Functional magnetic resonance spectroscopy (fMRS) is a non-invasive technique for measuring dynamic changes in neurometabolites. While previous studies have observed concentration changes in metabolites during neural activation, the relationship between neurometabolite response and stimulus intensity and timing requires further investigation. To address this, we conducted an interleaved fMRS and functional magnetic resonance imaging (fMRI) experiment using a visual stimulus with varying contrast levels. A total of 20 datasets were acquired on a 7T MRI scanner. The visual task consisted of two STIM blocks (30 s/20 s ON/OFF, 4 min), with 10% or 100% contrast, interleaved with a 5 min REST block. A dynamic fitting approach was used for fMRS data analysis. For metabolite level changes, the STIM conditions were modeled in two different ways: either considering the full STIM block as active condition (full-block model) or only modeling the ON blocks as active condition (sub-block model). For linewidth changes due to the BOLD effect, STIM conditions were modeled using the sub-block model. For both models, we observed significant increases in glutamate levels for both the 10% and 100% visual contrasts, but no significant difference between the contrasts. Decreases in aspartate, and glucose, and increases in total N-acetylaspartate and total creatine were also detected, although less consistently across both 10% and 100% visual contrasts. BOLD-driven linewidth decreases and fMRI-derived BOLD increases within the MRS voxel were observed at both 10% and 100% contrasts, with larger changes at 100% compared to 10% in the fMRI-derived BOLD only. We observed a non-linear relation between visual contrast, the BOLD response, and the glutamate response. Our study highlights the potential of fMRS as a complementary technique to BOLD fMRI for investigating the complex interplay between visual contrast, neural activity, and neurometabolism. Future studies should further explore the temporal response profiles of different neurometabolites and refine the statistical models used for fMRS analysis.

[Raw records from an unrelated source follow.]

-- ==== Sys2Proof/Machine/Operands.lean ====
section
/-! DEFINITION. The operand forms of the commands and the checks they carry (30_encoding R68, R69;
60_exceptions R134 to R139). -/

namespace Sys2Proof.Machine

/-- A check of a command's pseudocode: `if not c: raise e`. -/
def require (c : Bool) (e : CmdError) : Except CmdError Unit := if c then .ok () else .error e

/-- A P-kind field must be 0 to 3, else the word is illegal (30_encoding R68, R72). The decoder lets no other through;
the check stands here too, so that a command term of any field value has its meaning (log 10). -/
def checkPointField (r : Field4) : Except CmdError Unit := require (pointFieldOk r) .illegal

/-- The scalar in `W[a]`: E_SCALAR if it is 0 or at least n (60_exceptions R135). -/
def State.scalarOperand (s : State) (a : Field4) : Except CmdError Nat :=
  let k := (s.readW a).toNat
  if k = 0 ∨ orderN ≤ k then .error .scalar else .ok k

/-- The affine point in `P[a]`: E_INFINITY if it is O (60_exceptions R137). -/
def State.affineOperand (s : State) (a : Field4) : Except CmdError Point :=
  if (s.readP a).inf then .error .infinity else .ok (s.readP a)

/-- The source range of `len` bytes at SRC_ADDR: E_RANGE if it is not inside LMEM, the sum unbounded
(60_exceptions R138). -/
def State.sourceOperand (s : State) (len : Nat) : Except CmdError (List Byte) :=
  if s.srcAddr.toNat + len > Config.lmemSize then .error .range else .ok (s.lmem.readBytes s.srcAddr.toNat len)

/-- The output of a command that writes LMEM: E_RANGE if the destination range is not inside LMEM, else the bytes are
staged at DST_ADDR and RES_LEN takes their number (60_exceptions R138, 10_state R38). -/
def State.output (s : State) (out : List Byte) : Result :=
  if s.dstAddr.toNat + out.length > Config.lmemSize then .error .range
  else .ok { mem := some (s.dstAddr.toNat, out), resLen := some (BitVec.ofNat 32 out.length) }

end Sys2Proof.Machine
end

功能磁共振波谱成像(fMRS)是一种用于测量神经代谢物动态变化的非侵入性技术。虽然先前的研究已经观察到神经激活过程中代谢物浓度的变化,但神经代谢物反应与刺激强度和时间之间的关系仍需进一步研究。为了解决这个问题,我们使用具有不同对比度水平的视觉刺激进行了一项交错式fMRS和功能磁共振成像(fMRI)实验。在一台7T磁共振成像扫描仪上共采集了20个数据集。视觉任务由两个刺激块(开启/关闭时间为30秒/20秒,共4分钟)组成,对比度为10%或100%,并与一个5分钟的静息块交错进行。采用动态拟合方法对fMRS数据进行分析。对于代谢物水平变化,刺激条件以两种不同方式建模:要么将整个刺激块视为活动条件(全块模型),要么仅将开启块建模为活动条件(子块模型)。对于由于血氧水平依赖(BOLD)效应导致的线宽变化,刺激条件使用子块模型进行建模。对于这两种模型,我们观察到在10%和100%视觉对比度下谷氨酸水平均显著升高,但对比度之间无显著差异。还检测到天冬氨酸和葡萄糖水平降低,以及总N-乙酰天门冬氨酸和总肌酸水平升高,不过在10%和100%视觉对比度下的一致性较差。在10%和100%对比度下均观察到MRS体素内BOLD驱动的线宽减小和fMRI衍生的BOLD增加,仅fMRI衍生的BOLD在100%对比度下的变化比10%时更大。我们观察到视觉对比度、BOLD反应和谷氨酸反应之间存在非线性关系。我们的研究突出了fMRS作为BOLD fMRI的补充技术在研究视觉对比度、神经活动和神经代谢之间复杂相互作用方面的潜力。未来的研究应进一步探索不同神经代谢物的时间反应特征,并完善用于fMRS分析的统计模型。